Further comments in line:

Manu Sporny wrote:
> On 08/09/2010 12:17 AM, Manu Sporny wrote:
>> 3) ISSUE-29: DOM origin generalization (on Manu)
>>    http://www.w3.org/2010/02/rdfa/track/issues/29
>>
>> We need to re-think how .origin is exposed via the RDFa API as well
>> as what it means for a triple to have an origin. .origin also doesn't
>> make sense if the RDFa API is not implemented in a DOM environment.
> 
> In a previous spec, the .origin property was specified for the subject,
> predicate, and object for a triple. This had three problems:
> 
> 1. .origin didn't make sense in a non-DOM environment.
> 2. Just specifying the .origin wasn't very flexible when it came to
>    carrying other data that may be important to developers.
> 3. The name "origin" could be confused with the Origin property in
>    HTTP.
> 
> This resulted in several changes to the editors draft spec:
> 
> 1. .origin was renamed to .source and placed in a dictionary called
>    .info for each subject, predicate and object in a triple.
> 2. .source was optional, so non-DOM environments would still be able
>    to be compliant with the RDFa API.
> 3. .info could be used to carry any arbitrary developer information.
> 4. .source would not be easily confused with other DOM/HTTP concepts.
> 
> Both Ivan and Nathan raised concerns that comparing triples would cause
> confusion because of the .info property on each subject, predicate,
> object in a triple. Toby mentioned that adding the .info property to the
> triple would solve that issue. Ivan and Nathan stated that it would
> still make triple-to-triple comparison difficult.
> 
> I had mentioned that we can state that default comparisons should ignore
> the .info property altogether unless the developer specifically overrode
> the comparison operator to take the .info property into account.

Sadly though you can't modify how the comparison == operator works in 
many languages, and the only (afaik) to compensate for this would be to 
introduce an object.equals(o) method.

> Mark suggested removing the .info property from subjects, predicates,
> objects and triples and migrating it to the Property Group object. This
> way, comparison wouldn't be affected and the developer could specify
> whether or not they wanted to retrieve the DOM node associated with a
> particular part of a Property Group. I forgot that we had already done
> this, but hadn't explained how the .info gets populated and what type of
> information it can store. However, we may want to remove .info entirely
> and replace it with a method and leave the implementation of how to
> track .info up to developers.

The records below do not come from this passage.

-- ==== Sys2Proof/Machine/Core.lean ====
section
/-! DEFINITION. The machine as the host's interface takes it. -/

def Sys2Proof.core : Host.Core :=
  { State := Sys2Proof.Machine.State
    Fault := Sys2Proof.Machine.Fault
    Refusal := Sys2Proof.Machine.Refusal
    step := Sys2Proof.Machine.step
    reset := Sys2Proof.Machine.State.reset }
end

More on this below...

agree with 'replace it with a method' rather than using properties on 
the objects.

> Mark also mentioned modifying the Data Query interface such that a
> developer could specify whether or not they wanted to include DOM
> information or not. This is the current select() interface on DataQuery:
> 
>    Sequence<PropertyGroup> select (in Object? query,
>                                    in optional Object template);
> 
> We would change that interface to this:
> 
>    Sequence<PropertyGroup> select (in Object? query,
>                                    in optional Object template,
>                                    in optional array options);
> 
> 'options' could be an array of string options that should be used to
> build the resulting Property Groups when performing a query.

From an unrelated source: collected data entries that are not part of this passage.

/-- While BUSY the only effect a step can have on the core is the reset event's. -/
theorem step_kept_of_busy {s t : State} (busy : s.status.phase = .busy) (no_reset : HostLine.reset ∉ s.script)
    (stepped : step s = .next t) : CoreKept s t := by
  cases step_effect stepped with
  | kept same => exact same
  | reset fetched => exact absurd (reset_mem_script fetched) no_reset
  | wrote ended | issued ended | rejected ended => exact absurd busy ended

/-- Settles O18: each step keeps the core, so the core is BUSY for the next one. -/
theorem hungCoreStaysHung : Obligations.HungCoreStaysHung := by
  intro n
  induction n with
  | zero =>
    intro s t _ _ ran
    obtain rfl := Host.Outcome.next.inj ran
    rfl
  | succ n ih =>
    intro s t busy no_reset ran
    obtain ⟨u, stepped, rest⟩ := run_succ_cases ran
    have same : CoreKept s u := step_kept_of_busy busy no_reset stepped
    have busy' : u.status.phase = .busy := by rw [same, busy]
    have no_reset' : HostLine.reset ∉ u.script := by rwa [same]
    exact same.trans (ih u t busy' no_reset' rest)

end Sys2Proof.Proofs

/-! The host port and the script (20_memory.md rules R51 to R55, 30_encoding.md rules R70 to R79), line by line; the
layout of the status word (10_state.md rule R28) and the state after reset (R38). -/

namespace Sys2Proof.Proofs

open Sys2Proof Sys2Proof.Machine

/-! Reset (R38, R230). -/

/-- Settles O1: the table of R38, entry by entry. -/
theorem resetValues : Obligations.ResetValues :=
  ⟨rfl, rfl, rfl, rfl, rfl, rfl, rfl, rfl, rfl, rfl, rfl, rfl⟩

/-- Settles O2: the line of the reset event looks at no phase. -/
theorem resetEventFromAnyState : Obligations.ResetEventFromAnyState := by
  intro s fetched
  rw [step_of_fetch fetched]
  rfl

/-! Decoding and encoding (R70, R77). -/

theorem decode_eq_ok {bytes rest : List Byte} {i : Instr} (decoded : decode bytes = .ok i rest) :
    bytes = instrCode i :: rest := by
  cases bytes with
  | nil => cases decoded
  | cons code tail =>
    cases found : decodeCode code with
    | none => simp [decode, found] at decoded
    | some j =>
      simp only [decode, found, DecodeResult.ok.injEq] at decoded
      obtain ⟨rfl, rfl⟩ := decoded
      rw [decodeCode_eq_some_iff.1 found]

theorem tableBytes_of_byte (code : Byte) : tableBytes 8 code.toNat = [code] := by
  have fits : code.toNat % 256 = code.toNat := Nat.mod_eq_of_lt code.isLt
  simp [tableBytes, fits]

/-- Settles O4: a command is its one code byte, for the decoder, the encoder and the table. -/
theorem decodeEncodeAgree : Obligations.DecodeEncodeAgree := by
  refine ⟨fun i rest _ => decode_instrCode i rest, fun bytes rest i decoded => decode_eq_ok decoded, fun i => ?_⟩
  rw [decodeTableWord, tableBytes_of_byte, decode_instrCode]

/-! Reads at the port (R22, R51). -/

theorem readReg_of_unheld {r : Reg} {s : State} (unheld : holdsValue r s = false) :
    readReg r s = .error (.readHoldsNoValue r) := by
  cases r with
  | cmd | status => cases unheld
  | a0 | a1 | a2 | a3 | q0 | q1 | budget | burnAmt =>
    rw [holdsValue, Option.isSome_eq_false_iff, Option.isNone_iff_eq_none] at unheld
    simp [readReg, readReg.valueOr, unheld]

theorem readIndex_regIndex (r : Reg) (s : State) : readIndex (regIndex r) s = readReg r s := by
  rw [readIndex, regAt_regIndex]

/-- Settles O9: a read at a register's index is a read of the register. -/
theorem readOfNoValueIsRefused : Obligations.ReadOfNoValueIsRefused := by
  intro s r unheld
  rw [hostRead, readIndex_regIndex, readReg_of_unheld unheld]

theorem hostRead_of_ok {index : RegIndex} {v : Nat} {s : State} (h : readIndex index s = .ok v) :
    hostRead index s = .next (recordRead index v s) := by
  rw [hostRead, h]

theorem hostRead_of_error {index : RegIndex} {r : Refusal} {s : State} (h : readIndex index s = .error r) :
    hostRead index s = .refused r := by
  rw [hostRead, h]

theorem hostRead_reserved {index : RegIndex} (h : 10 ≤ index) (s : State) :
    hostRead index s = .refused (.readReservedIndex index) := by
  refine hostRead_of_error ?_
  rw [readIndex, regAt_reserved h]

/-- A register that holds a word reads as the word's number. -/
theorem readReg_of_held {s : State} {v : Word} :
    (s.a0 = some v → readReg .a0 s = .ok v.toNat) ∧ (s.a1 = some v → readReg .a1 s = .ok v.toNat)
      ∧ (s.a2 = some v → readReg .a2 s = .ok v.toNat) ∧ (s.a3 = some v → readReg .a3 s = .ok v.toNat)
      ∧ (s.q0 = some v → readReg .q0 s = .ok v.toNat) ∧ (s.q1 = some v → readReg .q1 s = .ok v.toNat) := by
  refine ⟨?_, ?_, ?_, ?_, ?_, ?_⟩ <;> intro held <;> simp [readReg, readReg.valueOr, held]

theorem readReg_budgets {s : State} {v : Budget} :
    (s.budget = some v → readReg .budget s = .ok v.toNat)
      ∧ (s.burnAmt = some v → readReg .burnAmt s = .ok v.toNat) := by
  refine ⟨?_, ?_⟩ <;> intro held <;> simp [readReg, readReg.valueOr, held]

theorem readIndex_result {j : Fin 2} {s : State} {v : Word} (held : resultOf j s = some v) :
    readIndex (resultIndex j) s = .ok v.toNat := by
  obtain ⟨-, -, -, -, q0, q1⟩ := readReg_of_held (s := s) (v := v)
  match j with
  | 0 => exact q0 held
  | 1 => exact q1 held

theorem readIndex_result_none {j : Fin 2} {s : State} (unheld : resultOf j s = none) :
    readIndex (resultIndex j) s = .error (.readHoldsNoValue (if j = 0 then .q0 else .q1)) := by
  match j with
  | 0 => exact readReg_of_unheld (r := .q0) (Option.isSome_eq_false_iff.2 (Option.isNone_iff_eq_none.2 unheld))
  | 1 => exact readReg_of_unheld (r := .q1) (Option.isSome_eq_false_iff.2 (Option.isNone_iff_eq_none.2 unheld))

/-! Writes at the port (R51, R55). -/

theorem hostWrite_busy {s : State} (busy : s.status.phase = .busy) (index : RegIndex) (data : Nat) :
    hostWrite index data s = .next s := by
  rw [hostWrite, if_pos busy]

/-- Settles O10: both entrances test the phase first. -/
theorem busyDropsWrites : Obligations.BusyDropsWrites := by
  refine fun s busy => ⟨hostWrite_busy busy, fun i => ?_⟩
  rw [exec_eq_issue, issueCommand_busy busy]

theorem hostWrite_dropped {index : RegIndex} (h : index = 4 ∨ index = 5 ∨ index = 7 ∨ 9 ≤ index) (data : Nat)
    (s : State) : hostWrite index data s = .next s := by
  by_cases ended : runEnded s
  case neg => exact hostWrite_busy (not_not.1 ended) index data
  case pos =>
    obtain reg | reg | reg | reg | reg := regAt_dropped h <;>
      rw [hostWrite_data ended (by rw [reg]; exact nofun), reg] <;> rfl

theorem hostWrite_operand {s : State} (ended : runEnded s) (i : Fin 4) (v : Word) :
    hostWrite (operandIndex i) v.toNat s = .next (setOperand i v s) := by
  have stored : BitVec.ofNat 256 v.toNat = v := by rw [BitVec.ofNat_toNat, BitVec.setWidth_eq]
  rw [hostWrite_data ended (by revert i; decide), regAt_operandIndex]
  match i with
  | 0 | 1 | 2 | 3 => simp [writeData, setOperand, stored]

theorem hostWrite_budget {s : State} (ended : runEnded s) (v : Budget) :
    hostWrite 8 v.toNat s = .next { s with budget := some v } := by
  rw [hostWrite_data ended (by decide), regAt_budget]
  simp only [writeData, BitVec.ofNat_toNat, BitVec.setWidth_eq]

/-- Settles O8: index by index, what the port's reads and writes do to the register there. -/
theorem registerIndexMap : Obligations.RegisterIndexMap := by
  refine ⟨fun s v ended => ?_, fun s code ended => hostWrite_cmd code ended,
    fun s v ended => hostWrite_budget ended v, fun s index data h => hostWrite_dropped h data s,
    fun s v => readReg_of_held, fun s => ⟨rfl, rfl⟩, fun s v => readReg_budgets,
    fun s index h => hostRead_reserved h s⟩
  exact ⟨hostWrite_operand ended 0 v, hostWrite_operand ended 1 v, hostWrite_operand ended 2 v,
    hostWrite_operand ended 3 v⟩

/-! The lines of a script (R78). -/

theorem step_wr {s : State} {index : RegIndex} {v : Value} {n : Nat} (fetched : fetchLine s = some (.wr index v))
    (value : scriptValue v s = some n) : step s = hostWrite index n (nextLine s) := by
  rw [step_of_fetch fetched, runLine, runWrite, value]
  rfl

I like this, but would perhaps prefer a simple boolean to include source 
nodes or not.

> So, a query might look like the following:
> 
> pgs = query.select(..., ..., ["source",]);
> 
> would return an array of property groups that include the source
> information for the PG and all properties of the PG. We would have to
> extend the PropertyGroup interface by adding one of the two following
> methods:
> 
>     Sequence<any> source (in string predicate);
> 
> OR
> 
>     Sequence<any> info (in optional string predicate,
>                         in optional string name);
> 
> I'm leaning toward the latter because it allows the developer more
> flexibility in having many more informational items associated with a
> PropertyGroup. For example, with the latter all of these are possible:
> 
> // get the Property Group's subject declaration elements:
> subjectElements = pg.info(None, "source");
> 
> // get the object declaration elements for all "foaf:name" properties
> objectElements = pg.info("foaf:name", "source");
> 
> One drawback to this approach is that you don't know where predicate's
> sources are, but I couldn't think of a use case where you'd care as most
> predicates are found in @rel/@property/@typeof properties and I couldn't
> think of a case where you'd want to retrieve those.
> 
> I guess we could do something like this:
> 
> subjectElements = pg.info("foaf:name", "subjectSource");
> predicateElements = pg.info("foaf:name", "predicateSource");
> objectElements = pg.info("foaf:name", "objectSource");
> 
> A non-DOM-based RDFa API would return an empty array for each of these
> queries, which would be fine.

as mentioned above, personal preference - if taking this route - would 
go with a simple 'includeSources' param (or similar):
pg.info("foaf:name");
pg.info("foaf:name", true);

> Now, as far as implementations go, I'd expect that each subject,
> predicate, object of a triple would store the source element (which is
> exactly what the current draft text states). So, Ivan, Nathan and Toby's
> concerns are still there because developers may not know that we intend
> that comparisons should be done with only the raw triple data, excluding
> source. So we will have to state something about doing comparisons
> between core RDF types.
> 
> This is all preliminary of course and is open to debate and general
> discussion. I haven't spent a great deal of time thinking through every
> detail of this proposal, so there may be holes in it or someone may have
> a different approach that we haven't heard about yet. Thoughts?

so long as any complexity in the final solution is on the implementers 
side rather than the end user, and that common operations such as 
comparing triples/iris/literals work as an end user expects them to, I'm 
easy as to whatever the ultimate solution is.

Best,

Nathan
Received on Thursday, 12 August 2010 14:47:41 UTC